Whoever came up with the idea of using Prokhorov as a stand-in for the opposition obviously had not expected him to take the job so seriously. Vladislav Surkov, an assistant to Putin who had over the years built a reputation as the Kremlin’s chief puppet master—effectively taking the place vacated by Berezovsky—began calling Prokhorov in for almost daily talks. Prokhorov, unaccustomed to reporting to anyone, nonetheless submitted to a ritual he found odd and distinctly humiliating: giving Surkov a complete accounting of his political activities. Surkov in turn made suggestions, on at least one occasion advising Prokhorov to drop someone from the party’s rolls. Prokhorov ignored the suggestions and pressed on with what he thought was right—until September 14, 2011, when he found himself locked out of his own party’s scheduled congress. Many of the activists Prokhorov had recruited over the previous three months were not allowed to take part in the congress either, and an entirely different group of people elected an entirely different leadership. Whoever had given Prokhorov the party had now decided to take it away.

Watching one of the richest and tallest men in Russia feeling utterly lost, confused, and betrayed was painful. Prokhorov called a press conference to announce that the lockout was illegal. He convened an alternative congress the following day and spoke there. He promised to see to it that Surkov would lose his job. He promised to fight. He promised to come back in ten days and lay out his detailed plans for a political battle.

Of course, Surkov—if it was indeed Surkov—was not the only one to have miscalculated badly. Prokhorov, living in the information bubble shaped by his experience in business, at a safe distance from the Kremlin, had overreached catastrophically. In the days after the congresses, he received enough messages about what would happen to him and his business to force him to give up on the idea of being a politician.
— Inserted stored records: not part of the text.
-- ==== Sys2Proof/Machine/Dict.lean ====
section
/-! DEFINITION. The object dictionary's entries (R6, R19 to R22, R54, R81, R82, R200, R232, R259, R283, R295, R398, R436,
R440, R447, R454, R457, R459 to R464, R480 to R485): type, access, limits, value, and what a write does. -/

namespace Sys2Proof.Machine

/-! ### Types (R19) and descriptions (R469) -/

namespace OdT
def bool : Nat := 0
def u8 : Nat := 1
def u16 : Nat := 2
def u32 : Nat := 3
def u64 : Nat := 4
def i32 : Nat := 5
def f32 : Nat := 7
def str : Nat := 8
def octets : Nat := 9
def digest : Nat := 10
def time : Nat := 11
end OdT

/-- Role masks: bit 0 HOST, 1 OPERATOR, 2 TENANT, 3 ROT, 4 VENDOR. -/
def roH : Nat := 1
def roO : Nat := 2
def roHO : Nat := 3
def roOT : Nat := 6
def roHOT : Nat := 7

/-- An entry: limits apply as `rule` says (0 none, 1 clamps, 2 rejects), `mask` is what is stored of a value when not 0,
`also` a value outside the limits that is good, and `round` rounds down to a multiple. -/
structure OdDesc where
  ty : Nat
  size : Nat
  rd : Nat
  wr : Nat := 0
  /-- 0 volatile, 1 saved, 2 factory. -/
  pers : Nat := 0
  thru : Bool := false
  rule : Nat := 0
  lo : Int := 0
  hi : Int := 0
  mask : Nat := 0
  also : Option Nat := none
  round : Nat := 1
  deriving DecidableEq, Repr

def tySize (ty : Nat) : Nat :=
  if ty = OdT.bool || ty = OdT.u8 then 1 else if ty = OdT.u16 then 2
  else if ty = OdT.u32 || ty = OdT.i32 || ty = OdT.f32 then 4 else if ty = OdT.str then 64 else if ty = OdT.digest then 32 else 8
def entry (ty rd : Nat) : OdDesc := { ty := ty, size := tySize ty, rd := rd }
/-- HOST reads, OPERATOR reads and writes, saved. -/
def setting (ty : Nat) : OdDesc := { entry ty roHO with wr := roO, pers := 1 }
def clamped (ty : Nat) (lo hi : Int) : OdDesc := { setting ty with rule := 1, lo := lo, hi := hi }
def thruEntry (ty rd : Nat) : OdDesc := { entry ty rd with thru := true }

/-! ### Calibration items (R480) -/

/-- Count of subindices, user limit, and effective limits of item k. -/
def calItem (k : Nat) : Option (Nat × Int × Int × Int) :=
  if k = 0x000 then some (192, 16, -64, 0)
  else if k = 0x001 then some (192, 16, -96, 0)
  else if k = 0x002 then some (192, 16, -64, 0)
  else if k = 0x003 then some (192, 30, 0, 200)
  else if k = 0x004 || k = 0x005 then some (192, 10000, 0, 1000000)
  else if k = 0x010 then some (128, 30, 0, 180)
  else if k = 0x011 then some (16, 20, 400, 900)
  else if k = 0x020 then some (53, 500, -1000, 1000)
  else if k = 0x030 then some (10, 25, -50, 50)
  else if k = 0x040 || k = 0x041 then some (1, 5000, 0, 100000)
  else if k = 0x042 then some (10, 2000, 0, 50000)
  else none

/-! ### Counters (R483) -/

def linkCounters : List Reg :=
  [.LINK_TX_FRAMES, .LINK_RX_FRAMES, .LINK_FEC_CORRECTED, .LINK_FEC_UNCORRECTED, .LINK_RX_DROP, .LINK_RX_UNMATCHED, .LINK_PFC_XOFF_TX,
   .LINK_PFC_XOFF_RX, .LINK_ECN_MARKED, .LINK_MACSEC_INVALID, .LINK_MACSEC_REKEY, .LINK_LINK_DOWNS, .LINK_PTP_TS_LOST]
/-- Registers of a C-die's counter entries with the fault block each belongs to; none at 19, the absent-tile accesses. -/
def dieCounters : List (Option (Reg × Nat)) :=
  [some (.SEQ_WAKES, 1), some (.SEQ_LAPS, 1), some (.PAN_PUSH_WAITS, 3), some (.PAN_FILL_WAITS, 3), some (.PAN_SPILL_LINES, 3), some (.PAN_FILL_LINES, 3),
   some (.AT_CONN_FAILS, 5), some (.AT_RETX_PKTS, 5), some (.AT_CNP_RX, 5), some (.AT_BAD_PKTS, 5), some (.DRL_ROWS_SENT, 4),
   some (.DRL_COLL_DONE, 4), some (.DRL_DROPPED, 4), some (.DRL_LATE_STARTS, 4), some (.DRL_BAD_MSGS, 4), some (.HA_RETRY_COUNT, 6),
   some (.HA_RETRY_MAX, 6), some (.HA_LOST_DIRTY, 6), none, some (.TANDEM_LATE, 0), some (.POD_UE_COUNT, 0), some (.POD_CE_COUNT, 0)]

/-- Where a counter entry's value lies: a register's copy, or a die's absent-tile count; and its block. -/
inductive CntAt where
  | reg (r : Reg) (i node blk : Nat)
  | absent (n : Nat)
  deriving DecidableEq, Repr
def pickReg (l : List Reg) (sub : Nat) : Option Reg := if sub = 0 then none else l[sub - 1]?
def cntAt (index sub : Nat) : Option CntAt :=
  if index = 0x5001 then (pickReg [.HOLE_COUNT, .MGMT_HS_FAILS] sub).map (fun r => .reg r 0 10 (if sub = 1 then 2 else 5))
  else if 0x5010 ≤ index && index < 0x5018 then
    let n := index - 0x5010
    if sub = 0 then none
    else match dieCounters[sub - 1]? with
      | some (some p) => some (.reg p.1 n n p.2)
      | some none => some (.absent n)
      | none => none
  else if 0x5020 ≤ index && index < 0x5030 then
    let st := index - 0x5020
    (pickReg [.NME_SWEEP_BLOCKS, .NME_CLAMP_FALLBACK, .NME_DIGEST_MISMATCH, .NME_REKEY_PAGES, .HBM_CE_COUNT, .HBM_UE_COUNT] sub).map
      (fun r => .reg r st (stackDie st) ((if sub ≤ 4 then 8 else 10) + st % 2))
  else if index = 0x5030 || index = 0x5031 then
    let m := index - 0x5030
    (pickReg [.HCR_STATUS, .HCR_MEM_STATUS, .IOMMU_FAULT_COUNT, .HA_RETRY_COUNT, .HA_RETRY_MAX, .HA_LOST_DIRTY, .MC_REKEY_PAGES] sub).map
      (fun r => .reg r (if 4 ≤ sub && sub ≤ 6 then 8 + m else m) (8 + m) (if sub = 3 then 4 else if 4 ≤ sub && sub ≤ 6 then 2 else if sub = 7 then 0 else 1))
  else if 0x5040 ≤ index && index < 0x5050 then
    let ch := index - 0x5040
    (pickReg [.MC_CE_COUNT, .MC_UE_COUNT] sub).map (fun r => .reg r ch (8 + ch / 8) (8 + ch % 8))
  else if 0x5050 ≤ index && index < 0x5070 then
    let k := index - 0x5050
    (pickReg [.PCIE_LOST] sub).map (fun r => .reg r k (8 + k / 16) (16 + k / 4 % 4))
  else if 0x5070 ≤ index && index < 0x5080 then
    (pickReg [.STEP_NUMBER, .NUM_SKIP_COUNT, .NUM_COLD_COUNT, .NUM_EXTRA_COUNT, .NUM_SHADOW_ALERTS, .NUM_WIDE_COUNT, .NUM_ZERO_COUNT] sub).map
      (fun r => .reg r (index - 0x5070) 10 3)
  else if 0x5100 ≤ index && index < 0x51C0 then
    let l := index - 0x5100
    (pickReg linkCounters sub).map (fun r => .reg r l (l / 24) (12 + l / 8 % 3))
  else if 0x5200 ≤ index && index < 0x5680 then
    let t := index - 0x5200
    (pickReg [.TILE_CYCLES, .TILE_ARRAY_CYCLES, .TILE_FW_UNITS, .TILE_BANK_STALLS] sub).map (fun r => .reg r t (tileDie t) (tileBlk t))
  else none
/-- The counter saturates, so that an OPERATOR's write of 0 clears it. -/
def CntAt.sat : CntAt → Bool
  | .reg r _ _ _ => (ovfBit r).isSome
  | .absent _ => true
/-- The counter reads 0: its tile is disabled, or its block isolated. -/
def State.cntGone (s : State) (index : Nat) : CntAt → Bool
  | .reg _ _ node blk =>
    (0x5200 ≤ index && index < 0x5680 && !s.enabled (index - 0x5200)) || s.blkState node blk ≠ 0 || s.blkState node 0 ≠ 0
  | .absent n => s.blkState n 0 ≠ 0
def State.cntVal (s : State) : CntAt → Nat
  | .reg r i _ _ => s.regVal r i
  | .absent n => s.absent.atD n 0
def State.cntClear (s : State) : CntAt → State
  | .reg r i _ _ => match ovfBit r with
    | some b => s.wr r i (setBitsN (s.rdN r i) b (if ovfZeroes r then 0 else b) 0)
    | none => s
  | .absent n => { s with absent := s.absent.del n }

/-! ### Entries -/

/-- Node and block of a fault mirror's index (R440). -/
def mirrorAt (index : Nat) : Option (Nat × Nat) :=
  if 0x4000 ≤ index && index < 0x4B00 && blkThere ((index - 0x4000) / 256) (index % 256) then some ((index - 0x4000) / 256, index % 256) else none

def odIdentity (index sub : Nat) : Option OdDesc :=
  if index = 0x1000 then (if sub = 1 then some { entry OdT.u32 roHOT with pers := 2 } else none)
  else if index = 0x1001 then
    if 1 ≤ sub && sub ≤ 3 then some { entry OdT.str roHOT with pers := 2 }
    else if sub = 4 then some { entry OdT.u32 roHOT with pers := 2 }
    else if sub = 5 then some { entry OdT.octets roHO with size := 6, pers := 2 } else none
  else if index = 0x1010 then (if 1 ≤ sub && sub ≤ 5 then some (entry OdT.u32 roHOT) else none)
  else if index = 0x1011 then (if 1 ≤ sub && sub ≤ 10 then some (entry OdT.digest roHOT) else none)
  else if index = 0x1012 || index = 0x1020 then (if sub = 1 then some { entry OdT.u8 roHOT with pers := 2 } else none)
  else if index = 0x1021 then (if 1 ≤ sub && sub ≤ 8 then some { entry OdT.octets roHOT with size := 18, pers := 2 } else none)
  else none
def odGears (index sub : Nat) : Option OdDesc :=
  if index = 0x2001 then
    if sub = 1 then some (entry OdT.u8 roHOT)
    else if sub = 2 then some { entry OdT.u8 roHO with wr := roO, rule := 2, lo := 0, hi := 3 } else none
  else if index = 0x2010 then
    if sub = 4 then some (clamped OdT.u8 1 255)
    else if 1 ≤ sub && sub ≤ 3 then some (setting OdT.u8)
    else if sub = 5 then some (thruEntry OdT.time roHOT) else none
  else if index = 0x2011 then
    if 1 ≤ sub && sub ≤ 16 then
      some { thruEntry OdT.u32 roHOT with wr := if sub = 1 then roO else 4, rule := 1, lo := 500, hi := 1000000 } else none
  else if index = 0x2012 then
    if sub = 1 then some { thruEntry OdT.u8 roHO with wr := roO }
    else if sub = 2 then some { thruEntry OdT.bool roHO with wr := roO }
    else if sub = 3 then some (thruEntry OdT.u8 roHO) else none
  else if index = 0x2013 then
    if sub = 1 then some (thruEntry OdT.u32 roHOT) else if sub = 2 then some (thruEntry OdT.bool roHOT) else none
  else none
def odCal (index sub : Nat) : Option OdDesc :=
  let k := if index < 0x3400 then index - 0x3000 else if index < 0x3600 then index - 0x3400 else index - 0x3600
  if index < 0x3000 || 0x3800 ≤ index then none
  else match calItem k with
    | none => none
    | some (n, lim, _, _) =>
      if sub = 0 || sub > n then none
      else if index < 0x3400 then some { entry OdT.i32 roHO with pers := 2 }
      else if index < 0x3600 then some (clamped OdT.i32 (-lim) lim)
      else some (entry OdT.i32 roHO)
def odFaults (index sub : Nat) : Option OdDesc :=
  if (mirrorAt index).isSome then
    if sub = 1 then some { thruEntry OdT.u64 roHOT with wr := roO }
    else if sub = 2 then some { thruEntry OdT.u64 roHO with wr := roHO }
    else if sub = 3 then some { thruEntry OdT.u32 0 with wr := roHO }
    else if sub = 4 then some (thruEntry OdT.u64 roHOT)
    else if sub = 5 then some { thruEntry OdT.u64 roHO with pers := 2 }
    else if sub = 6 then some { thruEntry OdT.u64 roHOT with wr := roO, pers := 1 }
    else if sub = 7 then some (thruEntry OdT.time roHO)
    else if sub = 8 then some { thruEntry OdT.u32 roO with wr := roO } else none
  else if index = 0x4F00 then
    if sub = 1 then some (setting OdT.bool)
    else if sub = 2 then some (clamped OdT.u32 10 60000)
    else if sub = 3 then some (clamped OdT.u32 100 600000) else none
  else if index = 0x4F10 then
    if sub = 0 then some { entry OdT.u8 roHO with pers := 1 }
    else if sub ≤ 64 then some { entry OdT.octets roHO with size := 32, pers := 1 } else none
  else if index = 0x4F20 then (if sub = 1 then some { entry OdT.octets roHO with size := 320 } else none)
  else none
def odSecurity (index sub : Nat) : Option OdDesc :=
  if index = 0x6001 then
    if sub = 1 then some { entry OdT.digest roHOT with pers := 2 }
    else if sub = 2 then some { entry OdT.octets roHOT with size := 64, pers := 2 }
    else if sub = 3 || sub = 4 then some { entry OdT.octets roHOT with size := 9893, pers := 2 } else none
  else if index = 0x6002 then (if sub = 1 then some { entry OdT.u64 roHO with pers := 1 } else none)
  else if index = 0x6004 then (if 1 ≤ sub && sub ≤ 5 then some { entry OdT.u32 roHO with pers := 1 } else none)
  else if index = 0x6010 then (if sub = 1 then some (clamped OdT.u32 1 3600) else none)
  else if 0x6100 ≤ index && index < 0x6110 then
    if sub = 1 || sub = 5 then some (entry OdT.u8 roHOT)
    else if sub = 2 then some (entry OdT.digest roHOT)
    else if sub = 3 then some { entry OdT.octets roHOT with size := 1568 }
    else if sub = 4 then
      if index = 0x6100 then some { entry OdT.u64 roOT with wr := roO, pers := 1 } else some (entry OdT.u64 roOT)
    else if 6 ≤ sub && sub ≤ 9 then some (entry OdT.u64 roHOT) else none
  else none
def octets (n : Nat) : OdDesc := { setting OdT.octets with size := n }
def odNetwork (index sub : Nat) : Option OdDesc :=
  if index = 0x7001 then (if sub = 1 then some { entry OdT.octets roHO with size := 6, pers := 2 } else none)
  else if index = 0x7002 then (if 1 ≤ sub && sub ≤ 24 then some (setting OdT.u8) else none)
  else if index = 0x7010 then
    if sub = 1 then some (setting OdT.u16)
    else if sub = 2 then some (clamped OdT.u8 2 3)
    else if sub = 3 then some (clamped OdT.u32 4000 1000000)
    else if sub = 4 then some (clamped OdT.u8 3 16)
    else if sub = 5 then some (clamped OdT.u16 0 4095) else none
  else if index = 0x7100 then (if 1 ≤ sub && sub ≤ 192 then some (octets 16) else none)
  else if index = 0x7200 then
    if sub = 1 || sub = 3 then some (setting OdT.u8)
    else if sub = 2 then some { setting OdT.u8 with rule := 2, lo := 0, hi := 191, also := some 255 } else none
  else if index = 0x7300 then (if sub = 1 then some (setting OdT.u8) else if sub = 2 then some (setting OdT.u32) else none)
  else if index = 0x7400 then
    if sub = 1 || sub = 3 then some (octets 16)
    else if sub = 2 then some (clamped OdT.u8 1 128)
    else if sub = 4 then some { setting OdT.u16 with rule := 2, lo := 1, hi := 65535 }
    else if sub = 5 then some (setting OdT.bool)
    else if sub = 7 then some (clamped OdT.u16 30 3600) else none
  else if index = 0x7401 then (if 1 ≤ sub && sub ≤ 8 then some { entry OdT.str roO with pers := 1 } else none)
  else none
/-- FP32 limits as bits: positive numbers order as their bits do. -/
def f32Limits (lo hi : Nat) : OdDesc := clamped OdT.f32 lo hi
def odTiers (index sub : Nat) : Option OdDesc :=
  if index = 0x8001 then
    if sub = 1 || sub = 2 then some (setting OdT.u8) else if sub = 3 then some (entry OdT.u64 roHO) else none
  else if index = 0x8003 then (if 1 ≤ sub && sub ≤ 8 then some (setting OdT.u8) else none)
  else if index = 0x8020 then (if sub = 1 then some { clamped OdT.u32 64 1048576 with round := 64 } else none)
  else if index = 0x8030 then (if sub = 1 then some { setting OdT.u8 with rule := 2, lo := 0, hi := 3 } else none)
  else if index = 0x8100 then
    if sub = 0 then some (entry OdT.u8 roHO)
    else if sub ≤ 64 then some { entry OdT.octets roHOT with size := 24, wr := roHO } else none
  else if index = 0xA002 then
    if sub = 1 then some (clamped OdT.u16 1 65535) else if sub = 2 then some (clamped OdT.u8 1 16) else none
  else if index = 0xA003 then
    if sub = 1 then some (f32Limits 0x3E800000 0x41800000)
    else if sub = 2 || sub = 3 then some (f32Limits 0 0x3F800000) else none
  else if index = 0xA005 then (if sub = 1 then some (clamped OdT.u32 1 1000000) else none)
  else if index = 0xA010 then (if sub = 1 then some { setting OdT.u8 with mask := 7 } else none)
  else none
/-- The description of an entry; none where the dictionary holds no such entry. -/
def odDesc (index sub : Nat) : Option OdDesc :=
  if index < 0x2000 then odIdentity index sub
  else if index < 0x3000 then odGears index sub
  else if index < 0x4000 then odCal index sub
  else if index < 0x5000 then odFaults index sub
  else if index < 0x6000 then
    (cntAt index sub).map (fun c => { thruEntry OdT.u64 roHOT with wr := if c.sat then roO else 0 })
  else if index < 0x7000 then odSecurity index sub
  else if index < 0x8000 then odNetwork index sub
  else odTiers index sub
Prokhorov never did come out with his battle plan; he all but disappeared from the public eye.

It seemed that whoever had chosen Prokhorov to oppose Putin had made a classic mistake of overconfidence—but had caught it in plenty of time.


ON SEPTEMBER 24, 2011, United Russia held its own party congress. Dmitry Medvedev addressed the throngs.

“I believe it would be right to support the candidacy of Vladimir Vladimirovich Putin for president,” he declared. The hall erupted in a standing ovation. When it finally quieted, Medvedev unself-consciously told the crowd that he and Putin had made the arrangement back when Medvedev first became president. And now, when Putin returned to the post of president, Medvedev would be his prime minister.

Within hours, the Russian blogosphere filled with pictures of Putin doctored to look older and conspicuously like Leonid Brezhnev, the Soviet leader who died after eighteen years in office, virtually immobile and completely incoherent. Putin, the bloggers reminded one another, would be seventy-one by the time his second six-year term was over.

And with this, the transformation of Russia back into the USSR was, for all Putin’s intents and purposes, complete.